The Advanced Technology Program provides funding to industry, on a cost-shared basis, to carry out research and development on high-risk, high-payoff emerging and enabling technologies. The program concentrates on those technologies that offer significant, broad-based benefits to the nation’s economy but that are not likely to be developed in a timely fashion without the ATP’s support because of the technical risks involved. The subjects of the ATP research projects are proposed by industry. Awards are made on the basis of announced competitions that consider the technical and business merits of the proposed projects.

The most important changes to the ATP introduced by the new rules include:

  • a formal definition of the term "large business," based on total annual corporate revenues, for the purpose of ATP competitions. Previously, the ATP had defined only the notion of a "small business" (based on the definition used by the Small Business Administration), raising the possibility that new program rules intended to apply only to truly "big" businesses would unfairly disadvantage thousands of medium-sized firms with limited resources. The new rule requires the ATP to publish annually, as part of the program’s regular "notice of availability of funds," a dollar value to be used as the cut-off for determining "large businesses" during that year’s competitions. The rule anticipates the use of standard measures of corporate wealth such as Fortune magazine’s "Fortune 500" list.
  • a new requirement that large companies, when applying to the ATP as individual firms (outside of a joint venture), must provide cost-sharing funds at a minimum of 60 percent of total project costs. Previously, all companies had been treated alike regardless of size, and companies applying as individual firms were not required to provide any specific amount as their part of the cost-share. All single-applicant companies participating in the ATP still are required to pay all indirect costs on their own, a provision that has not changed. The new rule is intended to encourage large companies to participate in joint ventures with other firms and to ensure that they pay a majority of total project costs.
  • several modifications to the ATP’s project selection criteria (used in the evaluation of candidate projects) that place greater emphasis on joint ventures and consortia with a broad range of participants and that are intended to encourage the teaming of large companies with smaller companies.
  • a new rule governing the valuation of goods, such as computer software, and related services provided by one member of an ATP joint venture to another, for the purposes of computing contributions to cost-shares. Companies may count at least a portion of the actual cost of goods and services that they provide in support of an ATP project toward their share of the project’s costs, but this can be difficult to calculate in the case of certain types of goods—company-developed computer software being the outstanding example—where the actual cost of the product is unclear and hard to document. The new rule is intended to provide a clear and consistent method of valuing such contributions.

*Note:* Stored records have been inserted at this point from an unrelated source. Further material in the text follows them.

/-- 09 R183, R185 to R188: ACZ zeroes the rows of the enabled lanes under its kind; ACMOV marks its registers empty and opens the pass that copies elements of
each lane's row to them; ACLD opens one load of the rows, from memory or from the scratchpad; ALUT makes the image the core's table; ACST sends a lane's 32
drained outputs as bytes, 16 at a time, or writes them to the scratchpad row, raises their flags, and zeroes the row where asked. R187: an output is the chain of its
stages: an s32 value rounded to .f32 where a stage follows, the column's bias added, slope and intercept of the segment, and the requantisation of x × s + ZP,
each rounded once. The segment is floor((x - lo) × W) held to 0 and 255, 0 for a NaN, 255 or 0 where an infinite x makes it infinite. -/
def Obligations.TileFormsActOnTheirRows : Prop := ∀ (s : State) (x : Ext),
  let f := Fmt.f32
  (∀ (b : Tab Byte) (xb : Nat),
    let k := lutSegment b xb
    let X := f.decode xb
    let L := f.decode (lutWord b 0)
    let W := f.decode (lutWord b 8)
    let num := fun (n : Bool) (m : Nat) => if n then -(m : Int) else (m : Int)
    (X.isNan = true ∨ L.isNan = true ∨ W.isNan = true → k = 0) ∧
    (∀ n1 m1 e1 n2 m2 e2 nw mw ew, X = .fin n1 m1 e1 → L = .fin n2 m2 e2 → W = .fin nw mw ew →
      let q := min e1 e2
      let p := (num n1 (m1 * 2 ^ (e1 - q).toNat) - num n2 (m2 * 2 ^ (e2 - q).toNat)) * num nw mw
      (p ≤ 0 → k = 0) ∧ (0 < p → k = min 255 (if 0 ≤ q + ew then p.toNat * 2 ^ (q + ew).toNat else p.toNat / 2 ^ (-(q + ew)).toNat))) ∧
    (∀ n n2 m2 e2 nw mw ew, X = .inf n → L = .fin n2 m2 e2 → W = .fin nw mw ew → k = if mw = 0 ∨ n ≠ nw then 0 else 255)) ∧
  (∀ (c : Ctx) (y : Tile) (l j : Nat), l < 32 → j < 32 →
    let bias := bitAt x.imm 0
    let act := bitAt x.imm 1
    let acc : Word := Tab.get 0 y.elems (l * 32 + j)
    let b := Tab.get [] (s.core (coreOf c.gid)).luts (bitsOf x.imm 3 2)
    let x0 : Nat × Fl := if y.kind = .s32 ∧ (bias = true ∨ act = true ∨ x.dty ≠ .dflt) then f.round .rne false 0 acc.msb acc.toInt.natAbs 0 else (acc.toNat, 0)
    let x1 : Nat × Fl := if bias then f.sum .rne false 0 [.of (f.decode x0.1), .of (f.decode (c.rd32 j x.c).toNat)] else (x0.1, 0)
    let k := lutSegment b x1.1
    let x2 : Nat × Fl := if act then f.sum .rne false 0 [.mul (f.decode (lutWord b (0x10 + 8 * k))) (f.decode x1.1), .of (f.decode (lutWord b (0x14 + 8 * k)))] else (x1.1, 0)
    let zp : Int := toSigned 8 (bitsOf x.imm 15 8)
    let ts := [Term.mul (f.decode x2.1) (f.decode (c.rd32 l x.b).toNat), Term.of (.fin (decide (zp < 0)) zp.natAbs 0)]
    let v := exactSum c.mode ts
    let rb := rotRb (c.rb l) j
    let x3 : Nat × Fl := if x.dty = .dflt then (x2.1, 0) else if x.dty.isFloat then x.dty.fmt.sum c.mode x.sat rb ts
      else ((toIntTy x.dty c.mode x.sat rb v.1).1, v.2 ||| (toIntTy x.dty c.mode x.sat rb v.1).2)
    (s.drainRow c x y l).getD j (0, 0) = (x3.1, x0.2 ||| x1.2 ||| x2.2 ||| x3.2)) ∧
  let own := fun (c : Ctx) (num : Opnd) (t : Nat) => isSystem c.gid = false ∧ c.en ≠ 0 ∧ c.g.tileOf num = some t ∧ s.ownsTile (coreOf c.gid) t c.g.ctxid = true
  let sound := fun (c : Ctx) (t : Nat) => ∀ l, c.en.has l = true → Tab.get false (s.tile (coreOf c.gid) t).bad l = false
  let elem := fun (u : State) (k t r j : Nat) => Tab.get 0 (u.tile k t).elems (r * 32 + j)
  (let c := s.ctx (.acz x) x
   ∀ t, own c x.d t → s.rowsBusy (coreOf c.gid) t c.en = false → c.chk [] .none 0 = .ok →
     ∃ u, exec (.acz x) s = .next u ∧ u.mem = s.mem ∧ RegsKept u c [] ∧ Advanced u c ∧
     (u.tile (coreOf c.gid) t).kind = kindOf x.dty ∧ (u.tile (coreOf c.gid) t).own = (s.tile (coreOf c.gid) t).own ∧
     (∀ r j, r < 32 → j < 32 → elem u (coreOf c.gid) t r j = if c.en.has r = true then 0 else elem s (coreOf c.gid) t r j) ∧
     ∀ k n, (k ≠ coreOf c.gid ∨ n ≠ t) → u.tile k n = s.tile k n) ∧
  (let c := s.ctx (.acmov x) x
   let n := x.imm / 32 + 1
   ∀ t v, own c x.a t → sound c t → x.d = .v v → c.chk [] x.d n = .ok → (s.tile (coreOf c.gid) t).kind ≠ .none →
     ∃ u p, exec (.acmov x) s = .next u ∧ u.mem = s.mem ∧ u.reqs = s.reqs ∧ u.cores = s.cores ∧ u.passes = s.passes ++ [p] ∧ RegsKept u c [] ∧ Advanced u c ∧
       (∀ r, (u.group c.gid).isEmpty r = (decide (v.val ≤ r) && decide (r < v.val + n) || c.g.isEmpty r)) ∧
       p.kind = .acmov ∧ p.tile = t ∧ p.q.gid = c.gid ∧ p.q.dst = x.d ∧ p.rows.map PassRow.lane = c.en.lanes ∧
       (x.imm < 1024 → p.moves = (x.imm % 32, n))) ∧
  (let c := s.ctx (.acld x) x
   let ad := fun l => (c.rd64 l x.a).toNat
   ∀ t, own c x.d t → (s.tile (coreOf c.gid) t).kind = kindOf x.dty → s.holdLoad c.gid = false →
     (∀ pas : Nat → List Nat, bitAt x.imm 4 = false → c.chk [x.srcA 2] .none 0 = .ok → (∀ l, c.en.has l = true → s.memRow c (ad l) 128 .load = .ok (pas l)) →
       ∃ u p, exec (.acld x) s = .next u ∧ u.mem = s.mem ∧ u.passes = s.passes ++ [p] ∧ RegsKept u c [x.srcA 2] ∧ Advanced u c ∧ p.kind = .acld ∧ p.tile = t ∧
         p.q.gid = c.gid ∧ p.rows.map (fun r => (r.lane, r.src.map Prod.fst)) = c.en.lanes.map (fun l => (l, pas l))) ∧
     (∀ pas : Nat → List Nat, bitAt x.imm 4 = true → s.windowOut c.gid = false → c.chk [x.srcA 1] .none 0 = .ok →
       (∀ l, c.en.has l = true → s.spadRow c (c.rd32 l x.a).toNat 128 false = .ok (pas l)) →
       ∃ u p, exec (.acld x) s = .next u ∧ u.mem = s.mem ∧ u.passes = s.passes ++ [p] ∧ RegsKept u c [x.srcA 1] ∧ Advanced u c ∧ p.kind = .acld ∧ p.tile = t ∧
         p.q.gid = c.gid ∧ p.rows.map (fun r => (r.lane, r.src, r.data)) = c.en.lanes.map (fun l => (l, [], (List.range 8).flatMap (fun i =>
           let at_ := s.spadPiece c.gid ((c.rd32 l x.a).toNat + 16 * i)
           (s.core at_.1).spadBytes at_.2 16))))) ∧
  (let c := s.ctx (.alut x) x
   ∀ l pas bs u1, isSystem c.gid = false → c.chk [x.srcA 2] .none 0 = .ok → c.en.first = some l →
     allSame (c.en.lanes.map (fun k => c.rd64 k x.a)) = true → s.memRow c (c.rd64 l x.a).toNat 2064 .load = .ok pas → s.holdLoad c.gid = false →
     s.ownBefore c.gid s.seq .cb (pas.map (fun p => (p, 16))) = false →
     s.tfuReads (s.blankReq c 0) 16 ((pas.zip (List.range pas.length)).map (fun p => (p.1, BitVec.ofNat 64 ((c.rd64 l x.a).toNat + 16 * p.2)))) = .ok bs u1 →
     ∃ u, exec (.alut x) s = .next u ∧ s.SameButTags u ∧ RegsKept u c [x.srcA 2] ∧ Advanced u c ∧
       Tab.get 0 (u.core (coreOf c.gid)).lutown (x.imm % 4) = 1#1 ++ c.g.ctxid ∧ Tab.get 0 (u.group c.gid).lutsrc (x.imm % 4) = c.rd64 l x.a ∧
       ∀ i < bs.length, Tab.get 0 (Tab.get [] (u.core (coreOf c.gid)).luts (x.imm % 4)) i = bs.getD i 0) ∧
  (let c := s.ctx (.acst x) x
   let n := 32 * outBytes x.dty
   let out := fun t l => (s.drainRow c x (s.tile (coreOf c.gid) t) l).flatMap (fun o => bytesLE (outBytes x.dty) o.1)
   let raised := fun (u : State) (t : Nat) => ∀ l, c.en.has l = true → ((u.group c.gid).lane l).fflag =
     (c.g.lane l).fflag ||| (s.drainRow c x (s.tile (coreOf c.gid) t) l).foldl (fun f o => f ||| o.2) 0
   let left := fun (u : State) (t : Nat) => raised u t ∧ if bitAt x.imm 5 = true
     then (∀ r j, r < 32 → j < 32 → elem u (coreOf c.gid) t r j = if c.en.has r = true then 0 else elem s (coreOf c.gid) t r j) ∧
       ∀ k n, (k ≠ coreOf c.gid ∨ n ≠ t) → u.tile k n = s.tile k n
     else ∀ k n, u.tile k n = s.tile k n
   ∀ t, own c x.d t → sound c t → s.rowsBusy (coreOf c.gid) t c.en = false → c.chk (c.acstSrcs x) .none 0 = .ok → (s.tile (coreOf c.gid) t).kind ≠ .none →
     (bitAt x.imm 1 = true → Tab.get 0 (s.core (coreOf c.gid)).lutown (bitsOf x.imm 3 2) = 1#1 ++ c.g.ctxid) →
     s.holdStore c.gid .rlx .grp (c.en.lanes.length * (n / 16)) = false →
     (bitAt x.imm 4 = false → ∀ pas : Nat → List Nat, (∀ l, c.en.has l = true → s.memRow c (c.rd64 l x.a).toNat n .store = .ok (pas l)) →
       ∃ u, exec (.acst x) s = .next u ∧ u.mem = s.mem ∧ RegsKept u c (c.acstSrcs x) ∧ Advanced u c ∧ left u t ∧
         (s.added u).map (fun r => (r.op, r.gid, r.pa, r.width, r.data)) = c.en.lanes.flatMap (fun l =>
           ((pas l).zip (List.range (pas l).length)).map (fun p => (.store, c.gid, p.1, 16, valOf (((out t l).drop (16 * p.2)).take 16))))) ∧
     (bitAt x.imm 4 = true → s.windowOut c.gid = false → ∀ pas : Nat → List Nat,
       let at_ := fun l i => s.spadPiece c.gid ((c.rd32 l x.a).toNat + 16 * i)
       (∀ l, c.en.has l = true → s.spadRow c (c.rd32 l x.a).toNat n true = .ok (pas l)) →
       ∃ u, exec (.acst x) s = .next u ∧ u.mem = s.mem ∧ u.reqs = s.reqs ∧ RegsKept u c (c.acstSrcs x) ∧ Advanced u c ∧ left u t ∧
         ∀ l i, c.en.has l = true → i < n / 16 → (∀ k j, c.en.has k = true → j < n / 16 → (l < k ∨ l = k ∧ i < j) → (at_ k j).1 = (at_ l i).1 →
             (at_ k j).2 + 16 ≤ (at_ l i).2 ∨ (at_ l i).2 + 16 ≤ (at_ k j).2) →
           (u.core (at_ l i).1).spadBytes (at_ l i).2 16 = ((out t l).drop (16 * i)).take 16))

The new rules also include some changes to ATP administrative and clerical procedures to provide greater clarity and consistency to the process. The multistep ATP selection process, while not changed, is more clearly defined in the new rules.

The new rules take effect immediately and will apply to future ATP competitions. They do not apply retroactively to ongoing ATP projects. The Federal Register notice announcing the new ATP rules may be read on the ATP World Wide Web page (http://www.atp.nist.gov). Individual copies may be obtained from the ATP by calling 800-ATP-FUND.

As a non-regulatory agency of the Commerce Department's Technology Administration, NIST promotes U.S. economic growth by working with industry to develop and apply technology, measurements and standards.